How ransomware attacks are making the most of the COVID-19 crisis [Q&A]
Ransomware is a business that's thriving in the current climate, but what's behind this and what wider problems do attacks create for businesses?
We had a socially-distanced chat with Chris Morales, head of security analytics at network detection and response specialist Vectra to find out more.
BN: How has ransomware changed in recent years?
CM: When WannaCry happened, ransomware was highly automated. That means that somebody would find some type of exploit and then use a software package to go out there and exploit all these networks that were exposed to a vulnerability. In that case it was this server messaging vulnerability blue key from the NSA, they just put that together went out there, to encrypt things and tell people to pay for it. It was super opportunistic they just put it on the internet, it went on and in fact it still happens today, every now and then you see an attack. They didn't actually make a lot of money from it though.
In recent times ransomware has become more targeted. In trying to understand how it was so successful in 2019 and how do attackers quickly take over a network so no one knew about it, what we've learned is that these hacks were there for weeks if not months and ransomware was only deployed when the attacker was done with anything else they wanted. Or in some cases it was resold to somebody else as an already a compromised network.
BN: How are networks being accessed?
CM: Attackers are using things like Remote Desktop protocol exposed to the internet or using remote services, or compromising a machine and getting getting privileged accounts that they have access to and can run there. And what's happened is that attackers have stuck on these machines for a long time, kind of hanging out. As soon as things like this pandemic happen, they look at their stock, it's funny because this is very much a ROI thing. I know security people who are actually having to do Remote Desktop IT work right now and are overworked, they're not even able to focus on security as much as they weren't able to before, that creates a creates an opportunity while everybody's busy.
What's scary is the access you need to encrypt a network file is the exact same access you need to copy all the data and move it somewhere else.
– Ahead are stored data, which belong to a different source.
-- ==== Sys2Proof/Tests/Slice0.lean ====
section
/-! SUPPORT. The author's own tests: an ill-formed command for each check of WellFormed, and for every statement that has
hypotheses a concrete state and operands that meet them, clause by clause (`wit_<statement>`). -/

namespace Sys2Proof.Tests

open Sys2Proof.Machine

/-! ## The small states the tests start from -/

/-- T15 waits for events in run mode and serves the rings. -/
def server : Thread :=
  { run := .waiting { cond := 0, inv := false, evt := true, deadline := none }, ctx := { priv := 3 } }

/-- A block that has booted: fast clock and PLL run, READY, T15 serves the rings, every other thread is stopped. -/
def live : State :=
  { State.reset with
    clk := { gauge := 6400000, fc := 100000, running := true }
    pwr := { plllock := true, stage := 9, rstSafe := false }
    ports := { live := true }
    hg := { ready := true, proch := false }
    seq := { safeThr := none, thr := (Vector.replicate 16 {}).set 15 server } }

def onPwr (f : Power → Power) : State := { live with pwr := f live.pwr }

/-- A state in which the pin por_n is low. -/
def low : State := { live with ports := { live := true, porN := false } }

/-! ## WellFormed -/

theorem test_wf_rd : (Instr.rd 2 0).wf = false := by decide
theorem test_wf_wr : (Instr.wr 1 0 0 0).wf = false := by decide
theorem test_wf_imageLoad_pass1 : (Instr.imageLoad (.sq 0) (.okay [0]) .error).wf = false := by decide
theorem test_wf_imageLoad_pass2 : (Instr.imageLoad (.sq 0) .error (.okay [0])).wf = false := by decide
theorem test_wf_patchApply : (Instr.patchApply .link (.okay [0, 0])).wf = false := by decide
theorem test_wf_nvmProgram : (Instr.nvmProgram .link (.okay [0])).wf = false := by decide
theorem test_wf_descriptorLoad_short : (Instr.descriptorLoad 0 (.okay [0])).wf = false := by decide
theorem test_wf_burstComplete_short : (Instr.burstComplete 0 (.okay [0]) none).wf = false := by decide
theorem test_wf_registerWrite_range : (Instr.registerWrite .host 0x40000 0 0xF).wf = false := by decide
theorem test_wf_registerWrite_aligned : (Instr.registerWrite .host 2 0 0xF).wf = false := by decide
theorem test_wf_storeWindow_below : (Instr.storeWindowWrite .host 0x3FFFC 0 0xF).wf = false := by decide
theorem test_wf_storeWindow_above : (Instr.storeWindowWrite .host 0x80000 0 0xF).wf = false := by decide
theorem test_wf_storeWindow_aligned : (Instr.storeWindowWrite .host 0x40001 0 0xF).wf = false := by decide
theorem test_wf_aperture_range : (Instr.groupApertureAccess .host 0x7FFFC none 0xF).wf = false := by decide
theorem test_wf_aperture_aligned : (Instr.groupApertureAccess .host 0x80002 none 0xF).wf = false := by decide

/-- A block longer than R567 and the like allow is refused, whatever bytes it holds. -/
theorem fits_long (m u : Nat) (l : List Byte) (h : m < l.length) : (HostRead.okay l).fits m u = false := by
  simp only [HostRead.fits, Bool.and_eq_false_iff, decide_eq_false_iff_not]
  exact .inl (by omega)

theorem test_wf_descriptorLoad_long (l : List Byte) (h : 32 < l.length) : (Instr.descriptorLoad 0 (.okay l)).wf = false :=
  fits_long 32 32 l h
theorem test_wf_burstComplete_long (l : List Byte) (h : 256 < l.length) : (Instr.burstComplete 0 (.okay l) none).wf = false :=
  fits_long 256 16 l h
theorem test_wf_linkSend (l : List Byte) (h : 1248 < l.length) : (Instr.linkSend (.sq 0) (.okay l)).wf = false :=
  fits_long 1248 1 l h
theorem test_wf_patchApply_long (l : List Byte) (h : 2052 < l.length) : (Instr.patchApply .link (.okay l)).wf = false :=
  fits_long 2052 4 l h
theorem test_wf_taken : (Instr.registerWrite .host 0x3FFFC 0 0xF).wf = true ∧ (Instr.rd 1 0).wf = true := by decide

/-! ## Power and reset -/

theorem wit_ResetsComplete :
    (∃ s : State, s.pwr.rstReq ≠ 0 ∧ s.bist.phase = .idle ∧ s.pwr.st ≠ .deep) ∧
    (∃ s : State, s.bist.phase = .idle ∧ s.pwr.dbgHeld = false) ∧
    (∃ s : State, s.bist.phase ≠ .idle) :=
  ⟨⟨onPwr ({ · with rstReq := 2 }), by decide⟩, ⟨live, by decide⟩, ⟨{ live with bist := { phase := .logic } }, by decide⟩⟩

theorem wit_ResetRequests :
    (∃ s, porLow s = false) ∧ (∃ w s, MayWriteAo w 0x1018 s) ∧
    (∃ s, s.pwr.plllock = true ∧ awake s = true) ∧ (∃ s : State, porLow s = false ∧ s.pwr.pllDue = true) ∧
    (∃ s f, coreOff s = false ∧ s.wdog.resetAt = some f ∧ f ≤ s.clk.fc) :=
  ⟨⟨live, by decide⟩, ⟨.host, live, by decide⟩, ⟨live, by decide⟩, ⟨onPwr ({ · with pllDue := true }), by decide⟩,
    ⟨{ live with wdog := { resetAt := some 100000 } }, 100000, by decide⟩⟩

theorem wit_BootSteps :
    (∃ s : State, s.pwr.stage = 1 ∧ s.bist.phase = .idle) ∧ (∃ s : State, s.pwr.stage = 2) ∧
    (∃ (w : Who) (s : State), MayWriteAo w 0x1024 s ∧ s.pwr.fwfail = true ∧ s.pwr.stage = 3) ∧
    (∃ s : State, s.pwr.stage = 7 ∧ s.outcal.valid = true ∧ s.clk.running = true) :=
  ⟨⟨State.reset, by decide⟩, ⟨onPwr ({ · with stage := 2 }), by decide⟩,
    ⟨.host, onPwr ({ · with fwfail := true, stage := 3 }), by decide⟩,
    ⟨{ onPwr ({ · with stage := 7 }) with outcal := { valid := true } }, by decide⟩⟩

theorem wit_WakesAndReturn :
    (∃ s : State, s.bist.phase = .idle ∧ porLow s = false ∧ bit s.pwr.wakeen 0 = true ∧ s.pwr.st ≠ .run) ∧
    (∃ (w : Who) (s : State), MayWriteAo w 0x1000 s ∧ s.pwr.st ≠ .run) ∧
    (∃ s : State, s.bist.phase = .idle ∧ s.pwr.wakeTally ≤ s.gp.tally ∧ bit s.pwr.wakeen 2 = true ∧
      (s.pwr.st = .sleep ∨ s.pwr.st = .deep)) ∧
    (∃ s : State, s.pwr.st = .doze ∧ s.pwr.waking = true) ∧
    (∃ s : State, s.pwr.st = .sleep ∧ s.pwr.waking = true ∧ s.bist.phase = .idle) :=
  ⟨⟨onPwr ({ · with wakeen := 1, st := .deep }), by decide⟩, ⟨.host, onPwr ({ · with st := .sleep }), by decide⟩,
    ⟨onPwr ({ · with wakeen := 4, st := .sleep }), by decide⟩,
    ⟨onPwr ({ · with st := .doze, waking := true }), by decide⟩,
    ⟨onPwr ({ · with st := .sleep, waking := true }), by decide⟩⟩

theorem wit_PadsAndRatio :
    (∃ (n : Fin 96) (s : State) (held : Bool), s.pwr.holdrel = true ∧ s.clk.running = true ∧
      (s.outlet n).padHold = some held ∧
      outLevel (s.modOut n fun o =>
        { o with
          padHold := none
          oe := if s.pwr.oeHold then o.oen && (o.oe || (o.oenLive && held == o.safe)) else o.oe }) n = held) ∧
    (∃ (w : Who) (s : State), MayWriteAo w 0x1000 s ∧ s.hg.ready = true ∧ (s.out.toList.any fun o => o.padHold.isSome) = true) ∧
    (∃ (r : U48) (s : State), awake s = true ∧ s.pwr.plllock = true ∧ r = BitVec.ofNat 48 (s.clk.fc - s.gp.winStart)) ∧
    (∃ s : State, s.clk.running = false ∧ s.pwr.st = .sleep) :=
  ⟨⟨95, (onPwr ({ · with holdrel := true })).modOut 95 ({ · with padHold := some false }), false, by decide⟩,
    ⟨.host, live.modOut 0 ({ · with padHold := some true }), by decide⟩, ⟨100000, live, by decide⟩,
    ⟨{ onPwr ({ · with st := .sleep }) with clk := {} }, by decide⟩⟩

theorem wit_InputsAndShut :
    (∃ (m : Fin 64) (b : Bool) (s : State), coreOff s = false ∧ bit s.ports.trip m ≠ b) ∧
    (∃ (w : Who) (s : State), MayWrite w 0xE400 s ∧ s.shut.req = false) ∧
    (∃ (w : Who) (s : State), MayWrite w 0xE400 s ∧ s.shut.req = true) ∧
    (∃ (w : Who) (v : U32) (s : State), MayWrite w 0xE40C s ∧ atMachine s (agentOf s w) = true ∧ bit v 0 = true ∧
      s.shut.active = true ∧ levelSources s = 0) ∧
    (∃ (w : Who) (v : U32) (s : State), MayWrite w 0xE40C s ∧ atMachine s (agentOf s w) = true ∧ bit v 0 = true ∧
      s.shut.active = true ∧ levelSources s ≠ 0) :=
  ⟨⟨63, true, live, by decide⟩, ⟨.host, live, by decide⟩, ⟨.host, { live with shut := { req := true } }, by decide⟩,
    ⟨.debugger, 1, { live with shut := { active := true }, dbg := { level := 3 } }, by decide⟩,
    ⟨.thread 15, 1, { live with shut := { active := true }, ports := { shutI := true } }, by decide⟩⟩
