-- ==== Sys2Proof/Machine/Cipher.lean ====
section
/-! DEFINITION. The section cipher (41_section_cipher.md): the functions a completion computes (R137 to R139)
and the meanings of the command words, each the completion R140 of its case (R142, R147 to R149). -/

namespace Sys2Proof.Machine

/-- The stored AuthTag, `sec[0..20)` (10_state.md R21). -/
def tagOf (sec : Bytes) : Bytes := sec.take 20

/-- The payload, `sec[20..48)` (R21). -/
def payloadOf (sec : Bytes) : Bytes := (sec.drop 20).take 28

/-- One decrypt attempt under a root key, `ATTEMPT(sec, g)`: whether the candidate verifies, all 20 bytes
compared (R143), and the candidate payload (R137). -/
def attempt (key sec : Bytes) : Bool × Bytes :=
  let cand := rc4 (hmac20 key (tagOf sec)) (payloadOf sec)
  (hmac20 key cand == tagOf sec, cand)

/-- The generations in priority order, "{Gen1, Gen2, Gen3}" (R138, R146). -/
def priorityOrder : List Gen := [.gen1, .gen2, .gen3]

/-- The trial loop of R138 over a list of generations, with early exit; every attempt is on the original
section (R144). -/
def trial (keys : Gen → Bytes) (sec : Bytes) : List Gen → Option (Gen × Bytes)
  | [] => none
  | g :: gs =>
    if (attempt (keys g) sec).1 then some (g, tagOf sec ++ (attempt (keys g) sec).2)
    else trial keys sec gs

/-- `DECRYPT_FN(sec)`: the first generation that verifies and the committed section, or none (R138). -/
def decryptFn (keys : Gen → Bytes) (sec : Bytes) : Option (Gen × Bytes) := trial keys sec priorityOrder

/-- `ENCRYPT_FN(sec, g)` under a root key; the incoming AuthTag is not read (R139). -/
def encryptFn (key sec : Bytes) : Bytes :=
  let tag := hmac20 key (payloadOf sec)
  tag ++ rc4 (hmac20 key tag) (payloadOf sec)

/-- The completion of a DECRYPT (R140): the commit and OK, or VERIFICATION_FAILED with SECBUF unchanged. -/
def State.completeDecrypt (s : State) : State :=
  match decryptFn (rootKey s.keyrom) s.secbuf.bytes with
  | some (g, out) => { s with secbuf := s.secbuf.commit out }.complete .ok (some g)
  | none => s.complete .verificationFailed none

/-- DECRYPT (R142): the completion R140 of its case. In a state with no accepted command it is what
acceptance and an immediate completion give; log entry 10. -/
def execDecrypt (s : State) : Host.Outcome State Fault Refusal :=
  .next s.completeDecrypt

/-- ENCRYPT g (R147): the completion R140 of its case. -/
def execEncrypt (g : Gen) (s : State) : Host.Outcome State Fault Refusal :=
  .next ({ s with secbuf := s.secbuf.commit (encryptFn (rootKey s.keyrom g) s.secbuf.bytes) }.complete
    .ok (some g))

/-- ENCRYPT with a code that is no generation (R148): INVALID_GENERATION, SECBUF unchanged. -/
def execEncryptBadgen (_gen : BitVec 8) (s : State) : Host.Outcome State Fault Refusal :=
  .next (s.complete .invalidGeneration none)

/-- An illegal command word (R149): ILLEGAL_COMMAND, SECBUF unchanged. -/
def execIllegal (_w : Word) (s : State) : Host.Outcome State Fault Refusal :=
  .next (s.complete .illegalCommand none)

end Sys2Proof.Machine
end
Because they've already been there for a long time they have been stealing the data over that time as well. So that when the ransom gets deployed, all the data has already been stolen.
BN: What methods are being used to deliver initial attacks?
CM: Social engineering is a major factor but we're also seeing some old methods resurfacing. There's been a huge increase in the use of infected Word docs all over again using macros, or phishing emails exploiting COVID-19.
Also what we found is that businesses weren't fully ready for this shift. They didn't have the VPN that can support whole workloads. We've got whole groups of people that never worked at home before. Administrators have started turning on services on their servers so they can manage remotely and opening themselves up to attacks. There's a scanner called Shodan that looks at internet connected systems shows open ports like Remote Desktop or SMB and tells you how many are vulnerable to Eternal Blue, Heartbleed and so on. Businesses can use this to check their systems but of course it's useful for attackers too.
BN: Why has the COVID-19 crisis boosted attacks?
CM: It's been quite an opportunity to exploit already compromised networks that the criminal gangs are already inside. Now's a great time to encrypt the data, because the belief is that the panic will be greater and there's a higher likelihood the victim will pay. In the last few months ransomware has become the top method of attack.
It's funny how you hear about people talking about VPN and how it secures you, when VPN isn’t actually secure at all, it's confidential. You've encrypted the communication between point A and point B but what attackers do now is they're starting to compromise home networks which are much weaker than work networks, home routers Wi-Fi things like that.
And once they're on those networks, they're just pivoting into people's laptops over the VPN. If people don't have work laptops they may be using their own systems which are less well protected. Attackers are using those home systems to get into network file shares, which isn't any different than they were doing, even when they're on site, because these are the high value targets.
BN: Do attacks create bigger issues for the businesses that are targeted?
CM: New legislation like GDPR means when it's personal information that's involved and things start to get put out there, you now as a company not only have to respond to having the business breached, but you have to now try to deal with all the policy and legal problems around a data breach.
BN: Presumably attacks are effective because people pay up?
CM: The last thing people want to do have their data leaked on the internet. What they're paying the ransom for now is not have data put on the Net it's not just about disrupting systems, so in general it's been working, yes.
The FBI always recommended not paying the ransom, but they've softened their message now, because things got complicated. They've started to acknowledge that there are scenarios where you probably should pay the ransom -- as much as you don't want to. The thought process is that every time you pay a ransom you're simply perpetuating and making it worse for the next guy, which I believe is true as well. It's like funding the organization and rewarding them for their behavior and yet, more and more people join in, I do believe it's a downward spiral, nobody wants to be a victim.